Reações e Expectativas do Setor Financeiro

O governo federal alertou que medidas unilaterais podem “afetar nosso sistema financeiro e inovações nacionais como o Pix, que incomodam interesses estrangeiros”. A advogada especialista em comércio internacional, Vera Kanas, acredita que os bancos brasileiros precisarão se adaptar à nova pressão, afirmando que “haverá novos parâmetros de compliance, muito mais robustos do que os existentes hoje”.

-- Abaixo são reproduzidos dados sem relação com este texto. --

-- ==== Sys2Proof/Machine/Host.lean ====
section
/-! DEFINITION. The host interface (chapter 12): configuration space, BAR0 of both functions, the DDR5 aperture, mailbox
registers, messages, function resets, the I3C target, and the commands GET_INFO, GET_CAPS and TRACE_CONFIG. -/

namespace Sys2Proof.Machine
open Sys2Proof

/-! ### Functions, their messages and configuration (R410, R419, R420, R424, R425) -/

/-- A physical function's record. -/
def State.func (s : State) (f : Nat) : Func := if f = 0 then s.host.pf0 else s.host.pf1
def State.updFunc (f : Nat) (g : Func → Func) (s : State) : State :=
  s.updHost fun h => if f = 0 then { h with pf0 := g h.pf0 } else { h with pf1 := g h.pf1 }

/-- The configuration registers that the device acts on: Command, PMCSR and the MSI-X message control. Their addresses are
the model's (log entry 40, PRESUMED). -/
def Func.cfgVal (x : Func) (a : Nat) : Nat :=
  if a = 0x04 then b2n x.bme * 4
  else if a = 0x40 then b2n x.d3 * 3
  else if a = 0x50 then b2n x.fnMask * 2 ^ 30 + b2n x.msixEn * 2 ^ 31
  else 0

/-- A configuration write. D1 and D2 are not supported, and such a write of PMCSR leaves the state as it is. -/
def Func.cfgWrite (a v : Nat) (x : Func) : Func :=
  if a = 0x04 then { x with bme := bit v 2 }
  else if a = 0x40 then { x with d3 := if v % 4 = 3 then true else if v % 4 = 0 then false else x.d3 }
  else if a = 0x50 then { x with fnMask := bit v 30, msixEn := bit v 31 }
  else x

/-- A word of the MSI-X table: address low and high, data, vector control. -/
def Func.tableVal (x : Func) (k : Nat) : Nat := Tbl.get (if k % 4 = 3 then 1 else 0) x.table k
def Func.tableWrite (k v : Nat) (x : Func) : Func :=
  { x with table := x.table.put k (if k % 4 = 0 then v / 4 * 4 else if k % 4 = 3 then v % 2 else v) }

/-- A word of the pending-bit array. -/
def Func.pba (x : Func) (k : Nat) : Nat := maskOf ((x.pend.filter fun v => v / 32 == k).map (· % 32))

/-- MSIX_PENDING_SEND (R420). -/
def execMsixPendingSend (fn vector : Nat) (s : State) : Out :=
  State.plain (fun s =>
    if (s.func fn).pend.contains vector then s.updFunc fn fun x => x.signal vector else s) s

/-! ### Mailbox registers (R407, R408) -/

/-- A mailbox register's value, by offset. -/
def Mbox.val (x : Mbox) (r : Nat) : Nat :=
  if r = 0 then x.cmd
  else if r = 8 then x.state + b2n x.orphan * 4 + x.tag * 2 ^ 8 + x.status * 2 ^ 16
  else if r = 0xC then x.rspLen + x.id * 2 ^ 8
  else if r = 0x10 then x.cfg
  else if r = 0x14 then lo32 x.time
  else if r = 0x18 then hi32 x.time
  else if 0x20 ≤ r then fld x.data (r - 0x20) 4
  else 0

/-- Bytes of MB_DATA replaced from an offset on. -/
def Mbox.putData (o : Nat) (bs : List Byte) (x : Mbox) : Mbox :=
  { x with data := x.data.take o ++ zeros (o - x.data.length) ++ bs ++ x.data.drop (o + bs.length) }

/-- Whether a mailbox takes no write of MB_CMD, MB_GO and MB_DATA. -/
def Mbox.busy (x : Mbox) : Bool := x.state == 1 || x.state == 2

/-- A write of MB_GO: accepted in IDLE and DONE, otherwise counted. -/
def State.mbGo (n : Nat) (s : State) : State :=
  if (s.mb n).busy then s.updHost fun h => { h with mbReject := sat32 h.mbReject 1 }
  else ((s.updMb n fun x => { x with state := 1, orphan := false }).raise n).askWake 1

/-- A write of a mailbox register. -/
def State.mbWrite (n r v : Nat) (s : State) : State :=
  if r = 4 then s.mbGo n
  else if r = 0x10 then s.updMb n fun x => { x with cfg := v % 2 }
  else if (s.mb n).busy then s
  else if r = 0 then s.updMb n fun x => { x with cmd := v % 2 ^ 24 }
  else if 0x20 ≤ r then s.updMb n (Mbox.putData (r - 0x20) (leBytes 4 v))
  else s

/-! ### Identity, job queue and alert pages (R219, R406, R422) -/

/-- The part number. -/
def State.partNo (s : State) : Nat := s.byPart 0x8128 0x8064 0x8032

/-- The JTAG IDCODE register (R552): die revision, part number, 0x3B5, 1. -/
def State.idcode (s : State) : Nat := s.otp.dieRev % 16 * 2 ^ 28 + s.partNo * 2 ^ 12 + 0x3B5 * 2 + 1

/-- ID_PART. -/
def State.idPart (s : State) : Nat := s.partNo + s.otp.dieRev % 16 * 2 ^ 16 + s.otp.trim % 16 * 2 ^ 20

/-- GiB and rate code of the populated DDR5: the enabled channels. -/
def State.popGiB (s : State) : Nat := ((List.range s.nDc).filter s.dcOn).length * s.chanGiB
def State.popRate (s : State) : Nat := bits (s.dcCfg 0) 1 0

/-- The identity and capability page. -/
def State.idVal (s : State) (a : Nat) : Nat :=
  if a = 0 then 0x4A494C59
  else if a = 4 then s.idPart
  else if a = 8 then lo32 s.otp.serial
  else if a = 0xC then hi32 s.otp.serial
  else if a = 0x10 then Config.actorIsa % 2 ^ 16 + 2 ^ 16 + 2 ^ 24
  else if a = 0x14 then (if s.fwRuns then s.boot.image.version else 0)
  else if a = 0x18 then (if s.fwRuns then s.boot.image.api + s.boot.running.getD 0 * 2 ^ 16 else 0)
  else if a = 0x20 then lo32 s.time
  else if a = 0x24 then s.host.timeLatch
  else if a = 0x40 then s.idUnits0
  else if a = 0x44 then s.idUnits1
  else if a = 0x48 then s.sparesIn
  else if a = 0x4C then s.popGiB + s.popRate * 2 ^ 16
  else 0

/-- Whether the head job waits (JQ_STATUS). -/
def State.headWaits (s : State) : Bool := match s.cm.queue with | j :: _ => !s.canAdmit j | [] => false

/-- The job-queue registers. -/
def State.jqVal (s : State) (a : Nat) : Nat :=
  if a = 0x2008 then
    s.cm.queue.length + s.cm.jobs.length * 2 ^ 16 + b2n s.cm.db.held.isSome * 2 ^ 29 + b2n s.headWaits * 2 ^ 30
      + b2n s.cm.refused * 2 ^ 31
  else if a = 0x200C then s.cm.refusedCnt
  else if a = 0x2010 || a = 0x2014 then s.reg .bar0 a 0
  else if a = 0x2018 then s.crCfg
  else if a = 0x201C then s.cm.head
  else if a = 0x2020 then s.cm.tail
  else 0

/-- JQ_DB_LO: journalled by the active, ignored by the standby (R463). -/
def State.dbLoWrite (v : Nat) (s : State) : State :=
  if s.standby || !s.hostRoom then s
  else (s.jrnl 0x06 [0, 0x2000, v] []).updCm fun c => { c with db := { c.db with lo := v &&& 0xFFFFFFE1 } }

/-- A write of a job-queue register. -/
def State.jqWrite (a v : Nat) (s : State) : State :=
  if a = 0x2000 then s.dbLoWrite v
  else if a = 0x2004 then s.doorbell v
  else if a = 0x2008 then (if bit (s.w1c .jq 32 v) 31 then s.updCm fun c => { c with refused := false } else s)
  else if a = 0x2010 then (if s.crOn then s else s.setReg .bar0 a (v &&& 0xFFFFFFC0))
  else if a = 0x2014 then (if s.crOn then s else s.setReg .bar0 a v)
  else if a = 0x2018 then s.crCfgWrite v
  else if a = 0x201C then s.crHeadWrite v
  else s

/-- DEV_STATE. -/
def State.devState (s : State) : Nat := s.boot.dev + s.cab.devStage * 2 ^ 4 + b2n s.pair.en * 2 ^ 6 + s.role * 2 ^ 7

/-- The sites 32·j to 32·j + 31 for which a test holds. -/
def siteBits (f : Nat → Bool) (j : Nat) : Nat := maskOf ((List.range 32).filter fun i => f (32 * j + i))

/-- The alert page. -/
def State.alertVal (s : State) (r : Nat) : Nat :=
  if r = 0 then s.host.alert
  else if r = 4 then s.alertEn
  else if r = 8 then s.devState
  else if 0x10 ≤ r && r < 0x20 then siteBits (fun k => (s.site k).flooded) ((r - 0x10) / 4)
  else if 0x30 ≤ r && r < 0x40 then siteBits (fun k => (s.site k).quar) ((r - 0x30) / 4)
  else if 0x40 ≤ r && r < 0x50 then s.host.laneAlert / 2 ^ (32 * ((r - 0x40) / 4)) % 2 ^ 32
  else if r = 0x50 then s.host.mbReject
  else if r = 0x54 then s.host.superseded
  else if r = 0x60 then s.reg .bar0 0x3060 0
  else if r = 0x64 then s.host.dwinViol
  else 0

/-- The bits of `v` that were set, cleared. -/
def clearBits (old v : Nat) : Nat := old ^^^ (old &&& v)

/-- A write of ALERT_EN: an alert that is set sends its message when it becomes enabled (R420). -/
def State.alertEnWrite (v : Nat) (s : State) : State :=
  let old := s.alertEn
  (setBitsOf 16 v).foldl (fun s k => when (!bit old k && bit s.host.alert k) (State.msix0 (18 + k)) s)
    (s.setReg .bar0 0x3004 (v % 2 ^ 16))

/-- A write of the alert page. -/
def State.alertWrite (r v : Nat) (s : State) : State :=
  if r = 0 then
    (s.reSent .host 16 s.host.alert s.alertEn v).foldl (fun s k => s.msix0 (18 + k))
      (s.updHost fun h => { h with alert := clearBits h.alert (s.w1c .host 32 v) })
  else if r = 4 then s.alertEnWrite v
  else if 0x20 ≤ r && r < 0x30 then s.floodClr ((r - 0x20) / 4) v
  else if 0x40 ≤ r && r < 0x50 then
    s.updHost fun h =>
      { h with laneAlert := clearBits h.laneAlert (s.w1c .lane 128 (v * 2 ^ (32 * ((r - 0x40) / 4)))) }
  else if r = 0x60 then s.setReg .bar0 0x3060 (v &&& 0x103FF)
  else s

/-! ### PF0 BAR0 and PF1 BAR0 (R402, R403, R405) -/

/-- OUT_RD as the host writes it: journalled by the active, ignored by the standby (R463). -/
def State.hostOutRd (o v : Nat) (s : State) : State :=
  if s.standby || !s.hostRoom then s else (s.jrnl 0x06 [0, 0x100010 + 0x100 * o, v] []).outRdWrite o v

/-- OUT_RD_WRITE (R295, R463). -/
def execOutRdWrite (outlet : Nat) (v : Word) (s : State) : Out :=
  State.plain (State.pf0 (.outRdWrite outlet v)
    (State.regDom (outDom outlet) (.outRdWrite outlet v) (State.hostOutRd outlet v.toNat))) s

/-- What a register of PF0's BAR0 reads as; the pegs have commands of their own. -/
def State.barVal (s : State) (a : Nat) : Nat :=
  if a % 4 != 0 then 0
  else if a < 0x1000 then s.idVal a
  else if a < 0x1F00 then (s.mb ((a - 0x1000) / 0x100)).val (a % 0x100)
  else if a < 0x2000 then 0
  else if a < 0x3000 then s.jqVal a
  else if a < 0x4000 then s.alertVal (a - 0x3000)
  else if a < 0x6000 then 0
  else if a < 0x6400 then s.host.pf0.tableVal ((a - 0x6000) / 4)
  else if 0x7000 ≤ a && a < 0x7008 then s.host.pf0.pba ((a - 0x7000) / 4)
  else if 0x10000 ≤ a && a < 0x30000 then fld (s.rcd.slot ((a - 0x10000) / 32)) (a % 32) 4
  else if 0x100000 ≤ a && a < 0x100200 then
    let o := (a - 0x100000) / 0x100
    if s.domOn (outDom o) && a % 0x100 < 0x30 then s.outVal o (a % 0x100 / 4) else 0
  else 0

/-- A write of PF0's BAR0. -/
def State.barWrite (a v : Nat) (s : State) : State :=
  let c : Instr := .registerWrite .bar0 a (BitVec.ofNat 32 v)
  if a % 4 != 0 || s.host.pf0.d3 then s
  else if a < 0x1000 then s
  else if a < 0x1F00 then s.mbWrite ((a - 0x1000) / 0x100) (a % 0x100) v
  else if a < 0x2000 then s
  else if a < 0x3000 then s.regDom 6 c (State.jqWrite a v)
  else if a < 0x4000 then s.alertWrite (a - 0x3000) v
  else if a < 0x5000 then s
  else if a < 0x6000 then s.regDom 1 c (State.masterRel 0 0 ((a - 0x5000) / 4))
  else if a < 0x6400 then s.updFunc 0 (Func.tableWrite ((a - 0x6000) / 4) v)
  else if 0x100000 ≤ a && a < 0x100200 then
    let o := (a - 0x100000) / 0x100
    s.regDom (outDom o) c fun s =>
      if a % 0x100 = 0x10 then s.hostOutRd o v else if a % 0x100 = 0x14 then s.outClear o v else s
  else s

/-- What a register of PF1's BAR0 reads as. -/
def State.pf1Val (s : State) (a : Nat) : Nat :=
  if a % 4 != 0 then 0
  else if a = 0 then
    maskOf ((List.range 2).filter fun o => s.outEn o && !(s.outlet o).done.isEmpty && !s.destOpen o)
  else if a = 4 || a = 8 then s.reg .pf1 a 1
  else if 0x1000 ≤ a && a < 0x1400 then s.host.pf1.tableVal ((a - 0x1000) / 4)
  else if 0x1800 ≤ a && a < 0x1808 then s.host.pf1.pba ((a - 0x1800) / 4)
  else 0

/-- A write of PF1's BAR0; count 0 is reserved (R13). -/
def State.pf1Write (a v : Nat) (s : State) : State :=
  if a % 4 != 0 || s.host.pf1.d3 then s
  else if a = 4 || a = 8 then s.setReg .pf1 a (fieldW 15 0 v (s.reg .pf1 a 1) (· != 0) + bits v 31 16 * 2 ^ 16)
  else if 0x1000 ≤ a && a < 0x1400 then s.updFunc 1 (Func.tableWrite ((a - 0x1000) / 4) v)
  else s

/-- PF1_MODERATION_TIMER (R405): the timer's microseconds after the first record since the last message. -/
def execPf1ModerationTimer (outlet : Nat) (s : State) : Out :=
  let t := bits (s.reg .pf1 (4 + 4 * outlet) 1) 31 16
  State.timed (if t = 0 then none else (s.outlet outlet).modSince.map (· + t * US)) (fun s =>
    (s.updOutlet outlet fun x => { x with modCount := 0, modSince := none }).msix1 outlet) s

/-! ### The DDR5 aperture (R404, R446) -/

/-- Bytes written from an address on, each only inside the job area; whether one lay outside. -/
def State.bar2Bytes (a : Nat) (bs : List Byte) (s : State) : State :=
  let lo := s.jobBase - a
  let n := s.jobLimit - max a s.jobBase
  let inside := slice bs lo n
  let s1 := if inside.isEmpty then s else (s.ddrPut (a + lo) inside).invalidate (a + lo) inside.length
  if s.inJobArea a bs.length then s1 else s1.updHost fun h => { h with dwinViol := sat32 h.dwinViol 1 }

/-- BAR2_WRITE. It waits until the channels that the bytes lie in are awake (R343). -/
def execBar2Write (offset : Nat) (data : List Byte) (s : State) : Out :=
  State.plain (State.pf0 (.bar2Write offset data) fun s =>
    let w := s.reg .bar0 0x3060 0
    let a := bits w 9 0 * 2 ^ 28 + offset
    let bs := data.take (2 ^ 28 - offset)
    if !bit w 16 || s.host.pf0.d3 || bs.isEmpty then s
    else if s.standby then s.updHost fun h => { h with dwinViol := sat32 h.dwinViol 1 }
    else
      let off := (List.range s.nDc).filter fun c =>
        !s.domOn (dcDom c) && (List.range (cdiv bs.length 256 + 1)).any fun i => s.chanOfAddr (a + 256 * i) == c
      match off with
      | [] => s.bar2Bytes a bs
      | c :: _ => s.regDom (dcDom c) (.bar2Write offset data) id) s

/-! ### Function resets (R423, R424) -/

/-- Mailboxes whose command runs on although its master has gone: orphan, and MB_CFG at its reset value. -/
def State.orphan (ms : List Nat) (s : State) : State :=
  ms.foldl (fun s m => s.updMb m fun x => { x with cfg := 1, orphan := x.orphan || x.state == 2 }) s

/-- PF0_RESET (R366, R423). -/
def execPf0Reset (_perst : Bool) (s : State) : Out :=
  State.plain (fun s =>
    let drop := [0x3004, 0x3060, 0x2018].map (regKey .bar0)
    let s1 := { s with regs := s.regs.filter fun r => !drop.contains r.1 }
    let s2 := (s1.updFunc 0 fun _ => {}).updCm fun c => { c with db := { c.db with held := none, posted := [] } }
    (((s2.orphan (List.range 15)).pegForce fun p => p.owner == 0).raise 26)) s

/-- PF1_RESET (R424). -/
def execPf1Reset (_perst : Bool) (s : State) : Out :=
  State.plain (fun s =>
    let drop := [4, 8].map (regKey .pf1)
    (({ s with regs := s.regs.filter fun r => !drop.contains r.1 }).updFunc 1 fun _ => {}).raise 26) s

A USTR, por sua vez, alega que o Pix representa uma ameaça à economia americana. Uma audiência sobre a ação proposta pela USTR está agendada para 6 de julho de 2026, com um prazo para a implementação da “medida corretiva” até 15 de julho.

Em resposta, nesta quarta-feira (3), Isaac Sidney, presidente da Febraban (Federação Brasileira de Bancos), expressou confiança em relação às alegações dos EUA, afirmando que se trata de informações incompletas e mal-entendidos.

Sidney destacou que não faz sentido considerar o Pix como um problema anticompetitivo ou um meio para movimentar recursos ilícitos, ressaltando que a ferramenta é bem regulada e essencial para o acesso financeiro e o aumento do consumo no Brasil. No dia anterior, a Febraban já havia se manifestado em defesa dos bancos brasileiros, enfatizando que o Pix é uma inovação, não um produto comercial, que favorece a competição e o funcionamento do sistema de pagamentos e, consequentemente, da atividade econômica.

A entidade também ressaltou que o Pix opera dentro do mercado nacional, em um sistema de pagamentos local cuja moeda é o real.